Another caveat derives from the fact that the method we use to assign preferred and unpreferred codon status assumes consistent codon preference across growth/developmental phases, tissue types, etc. Codon preferences are known to be variable within an organism (eg [31]) in accordance with spatially or temporally fluctuating tRNA levels. So, the possibility exists that some of the genes exhibiting accelerated unpreferred substitution in fact have inverted usage preferences and are undergoing accelerated preferred substitutions. The accelerated signals of unpreferred substitution we report do not occur within single synonymous codon families, however, but across many amino acids. For a preference inversion to generate a significant acceleration in the opposing direction (as opposed to a nonsignificant result) would thus require a consistent preference inversion across many synonymous codon families, which we consider mechanistically unlikely.

The present analysis may be considered a conservative assessment of the extent of selection for unpreferred codon usage for several additional reasons. The selection signal we report represents an average level of mutation-selection disequilibrium in codon usage across multiple species within each taxonomic group. This approach increases statistical power by boosting the observed number of synonymous substitutions per gene, but may obscure speciesspecific selection. If only one species in the group has undergone selection for unpreferred codon usage/inefficient translation, the signal of that selection will be diluted by the sister lineages that are in selection-mutation equilibrium for synonymous codon usage. Measuring Kp/Ku ratios for each species, as opposed to across several species at a time, yields distinct but overlapping sets of genes that show significant evidence of selection for inefficient translation (results not shown). This indicates that some of the genes we identify as having Kp/Ku ratios significantly less than 1 may be undergoing selection in multiple species, but also that we are overlooking some genes subject to species-specific selection. Power may also be slightly compromised in our combined-species analysis by minor divergences among species in mutation profiles or preferred/unpreferred codon assignments.
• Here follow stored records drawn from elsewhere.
-- ==== Sys2Proof/Machine/Yelry.lean ====
section
/-!
DEFINITION. The Yelry cores as the block sees them (spec/12, spec/16): the store buffer, loads and stores, reserved and atomic
accesses, I/O, cache-block operations, traps, start, park and offline, CSRs, interrupts and timers, and the DDR and CXL rows.
An address is physical: the hart's own page walk has given it, with the page's Svpbmt attribute.

Where the spec leaves open or is read by inference, and what is taken from outside it (DESIGN CHOICE, DEDUCED, PRESUMED):
notes/assumptions/28.md, 29.md, 30.md, 60.md, 85.md.
-/

namespace Sys2Proof.Machine

open Sys2Proof

/-! ### Harts -/

/-- The bytes of an access size. -/
def accBytesN : AccSize → Nat
  | .b1 => 1
  | .b2 => 2
  | .b4 => 4
  | .b8 => 8

/-- A hart executes instructions: its core is RUNNING, no warm reset holds it, and nothing it waits for is draining (R331, R333). -/
def State.hartRuns (s : State) (c : Nat) : Bool :=
  s.coreSt c == csRunning && s.mgt.warm == .idle && !((s.core c).draining && (s.core c).sb != [])

/-- An instruction of a hart; one that cannot execute now waits. -/
def State.hart (s : State) (c : Nat) (f : State → State) : Host.Outcome State Fault Refusal :=
  .next (if s.hartRuns c then f (s.setCore c { s.core c with wfi := false, draining := false }) else s)

/-- The buffer issues everything, and what follows waits until it is empty (R331). -/
def State.drain (s : State) (c : Nat) : State :=
  let s1 := s.sbIssue c
  s1.setCore c { s1.core c with draining := true }

/-- A trap with its cause and address: the reservation is lost, and the handler waits for the buffer to drain (R331, R334). -/
def State.hartTrap (s : State) (c cause addr : Nat) : State :=
  let s1 := s.setCore c { s.core c with exc := some (cause, addr), resv := none }
  s1.drain c

/-- An access is an I/O access: through an IO page, or to a device-kind range of this node (R329). -/
def State.ioAddr (s : State) (a : Nat) (page : PageAttr) : Bool :=
  page == .io || (nodeOf a == s.node && decide (0x70000000000 ≤ localOf a))

/-- An access consumed poison: the core's record gets it (R443). -/
def State.poisonUsed (s : State) (c a : Nat) : State := s.setCore c ((s.core c).record 5 true (alignDown a 64))

/-! ### The store buffer (R330 to R333) -/

/-- A drop is counted, recorded while no record is held, and raises interrupt 35 (R332, R448). -/
def YCore.dropped (x : YCore) (line cause : Nat) (issued : Bool) : YCore :=
  let n := min 0xFFFFFFFF (bits x.ysbcnt 31 0 + 1)
  let err := if bitAt x.ysberr 60 then x.ysberr
    else BitVec.ofNat 64 (line % 2 ^ 56 + cause * 2 ^ 56 + b2n issued * 2 ^ 59 + 2 ^ 60)
  { x with ysbcnt := BitVec.ofNat 64 (nset x.ysbcnt.toNat 31 0 n), ysberr := err, ras := true, wfi := false }

/-- Entries that remain 10 µs after a warm reset or a fault of the core are discarded: counted, and the first recorded (R333). -/
def YCore.discarded (x : YCore) : YCore :=
  match x.sb with
  | [] => x
  | e :: _ =>
    let n := min 0xFFFF (bits x.ysbcnt 47 32 + x.sb.length)
    let err := if bitAt x.ysberr 60 then x.ysberr
      else BitVec.ofNat 64 (e.line % 2 ^ 56 + 5 * 2 ^ 56 + b2n e.issued * 2 ^ 59 + 2 ^ 60)
    { x with ysbcnt := BitVec.ofNat 64 (nset x.ysbcnt.toNat 47 32 n), ysberr := err, sb := [], draining := false }

/-- Bytes the buffer holds of n bytes at an address, the youngest entry of each. -/
def sbByte (sb : List SbEnt) (a : Nat) : Option Byte :=
  ((sb.reverse.find? (fun e => e.line == alignDown a 64 && nbits e.mask (a % 64) (a % 64) == 1))).map
    (fun e => BitVec.ofNat 8 (bits e.data (8 * (a % 64) + 7) (8 * (a % 64))))

def sbOver (sb : List SbEnt) (a : Nat) : List Byte → List Byte
  | [] => []
  | b :: bs => (sbByte sb a).getD b :: sbOver sb (a + 1) bs

/-- The buffer holds every byte of an access. -/
def sbCovers (sb : List SbEnt) (a n : Nat) : Bool := (List.range n).all (fun i => (sbByte sb (a + i)).isSome)

/-- The buffer holds a store to a line. -/
def State.sbHas (s : State) (c line : Nat) : Bool := (s.core c).sb.any (fun e => e.line == line)

/-- The pieces of an access by line: address and bytes. -/
def linePieces (a : Nat) (bs : List Byte) : List (Nat × List Byte) :=
  let m := 64 - a % 64
  if bs.length ≤ m then [(a, bs)] else [(a, bs.take m), (a + m, bs.drop m)]

/-- One line's part of a store merged into the entry that has not issued, or put in a new entry (R330). -/
def sbMerge (st : Bool) (sb : List SbEnt) (p : Nat × List Byte) : List SbEnt :=
  let line := alignDown p.1 64
  let mask := (2 ^ p.2.length - 1) * 2 ^ (p.1 % 64)
  let data : Line := BitVec.ofNat 512 (leVal p.2 * 2 ^ (8 * (p.1 % 64)))
  if sb.any (fun e => e.line == line && !e.issued) then
    sb.map (fun e => if e.line = line ∧ ¬ e.issued then
      { e with mask := e.mask ||| mask, data := mergeLine e.data data mask, stream := e.stream && st } else e)
  else sb ++ [{ line := line, mask := mask, data := data, issued := false, stream := st }]

/-- The entry a completion or a timer is about: the oldest of its line. -/
def State.sbTake (s : State) (c line : Nat) : Option (SbEnt × State) :=
  (takeFirst (fun e => e.line == line) (s.core c).sb).map (fun p =>
    let x := s.core c
    (p.1, s.setCore c { x with sb := p.2, draining := x.draining && p.2 != [] }))

/-- An entry's write to memory of this node: its answer, or POISONED where its line would come over a link without poison (R23, R332). -/
def State.sbPerform (s : State) (c : Nat) (e : SbEnt) : State × StoreAnswer :=
  let a := localOf e.line
  let blind : Bool := match linkBetween 2 (s.dieAt a) with
    | some l => !s.flag (MGT_CRA_STAT l) MGT_CRA_STAT_POISON_ON && e.mask != 2 ^ 64 - 1 && s.cohPoison a (s.tierKey a)
    | none   => false
  if blind && s.isMem e.line 64 && !s.cut 2 a && (s.cLine (0x80 + c) a).isNone then
    (match linkBetween 2 (s.dieAt a) with
     | some l => (s.bump (MGT_CRA_ERR l) MGT_CRA_ERR_POISON_CONV, .poisoned)
     | none   => (s, .poisoned))
  else
    (byteRuns e.mask).foldl (fun (acc : State × StoreAnswer) r =>
      match acc.2 with
      | .ok =>
        (match acc.1.busWrite 2 false (e.line + r.1) (slice (leBytes 64 e.data.toNat) r.1 r.2) false (some (0x80 + c)) e.stream with
         | (t, .ok)     => (t, .ok)
         | (t, .error)  => (t, .error)
         | (t, .absent) => (t, .absent))
      | _ => acc) (s, .ok)

/-- An issued entry for this node that is given up: whether its target performs it is open (R332, R333). -/
def State.sbMaybe (s : State) (c : Nat) (e : SbEnt) : State :=
  if e.issued && nodeOf e.line == s.node then
    let f := s.fresh
    if bitAt f.1 0 then
      if f.2.cut 2 (localOf e.line) then
        if ¬ f.2.isMem e.line 64 then f.2 else
        (byteRuns e.mask).foldl (fun (t : State) r => t.memWrite (localOf e.line + r.1) (slice (leBytes 64 e.data.toNat) r.1 r.2) false) f.2
      else (f.2.sbPerform c e).1
    else f.2
  else s

/-- An entry's completion: freed, or dropped with the cause of its answer (R332). -/
def State.sbEnd (s : State) (c : Nat) (e : SbEnt) (ans : StoreAnswer) : State :=
  match ans with
  | .ok       => s
  | .error    => s.setCore c ((s.core c).dropped e.line 1 false)
  | .absent   => s.setCore c ((s.core c).dropped e.line 2 true)
  | .poisoned => s.setCore c ((s.core c).dropped e.line 3 false)

/-- STORE_BUFFER_COMPLETION: the oldest entry of a line completes.  An entry for this node is performed and answered by its target;
one for another node is answered as ans says. -/
def execStoreBufferCompletion (c : CoreId) (line : Word) (ans : StoreAnswer) (s : State) : Host.Outcome State Fault Refusal :=
  let l := alignDown line.toNat 64
  let s0 := if (s.core c).sb.any (fun e => e.line == l && e.issued) then s else s.sbIssue c
  .next (match s0.sbTake c l with
    | none => s
    | some (e, s1) =>
      if nodeOf e.line = s.node then
        let r := s1.sbPerform c e
        let old : Bool := (s.core c).sb.any (fun e => e.line == l && e.issued)
        (if old ∧ r.2 = .absent then r.1.sbMaybe c e else r.1).sbEnd c e r.2
      else s1.sbEnd c e ans)

/-- STORE_BUFFER_TIMEOUT: 200 µs after its allocation, the oldest entry of a line is dropped (R332). -/
def execStoreBufferTimeout (c : CoreId) (line : Word) (s : State) : Host.Outcome State Fault Refusal :=
  .next (match s.sbTake c (alignDown line.toNat 64) with
    | none => s
    | some (e, s1) =>
      let s2 := s1.sbMaybe c e
      s2.setCore c ((s2.core c).dropped e.line 4 e.issued))

/-- What a buffer still holds is given up. -/
def State.sbDiscard (s : State) (c : Nat) : State :=
  let s1 := (s.core c).sb.foldl (fun (t : State) e => t.sbMaybe c e) s
  s1.setCore c (s1.core c).discarded

/-- WARM_RESET_DISCARD: what every buffer still holds 10 µs after a warm reset was asserted (R333). -/
def execWarmResetDiscard (s : State) : Host.Outcome State Fault Refusal :=
  if s.mgt.warm = .idle then .next s else
  .next ((List.range 96).foldl (fun (t : State) c => t.sbDiscard c) s)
Nielsen et al. [17] recently published a likelihood-based estimator of selection on codon usage that may be more suited to detailed studies of selection at loci of interest.

Despite these considerations, we found that on the order of 1% of genes in the Cryptococcus genome and several genes in the Drosophila genome exhibit a statistically significant signal of selection for unpreferred codon usage. Given that these genes are enriched for uORFs, we interpret this as selection for translational inefficiency rather than inaccuracy. There may ultimately be many reasons to select for reduced translational efficiency. Several hypotheses have recently been advanced to explain reduced translational efficiency, including facilitation the maintenance of open chromatin structure via low-level transcription [32], facilitation of domain folding during translation via reduced rates of elongation[33], as well as minimization of stochastic gene expression noise [3436]. The expression noise hypothesis derives from recent analytical and empirical findings that low translational efficiency results in less noisy gene expression [34, 3638]. Fraser et al. [35] recently found evidence that gene expression noise may be a trait subject to natural selection, as essential genes and genes that encode subunits of protein complexes in yeast (two proposed classes of genes particularly requiring precise expression) are expressed with less predicted noise than most other genes.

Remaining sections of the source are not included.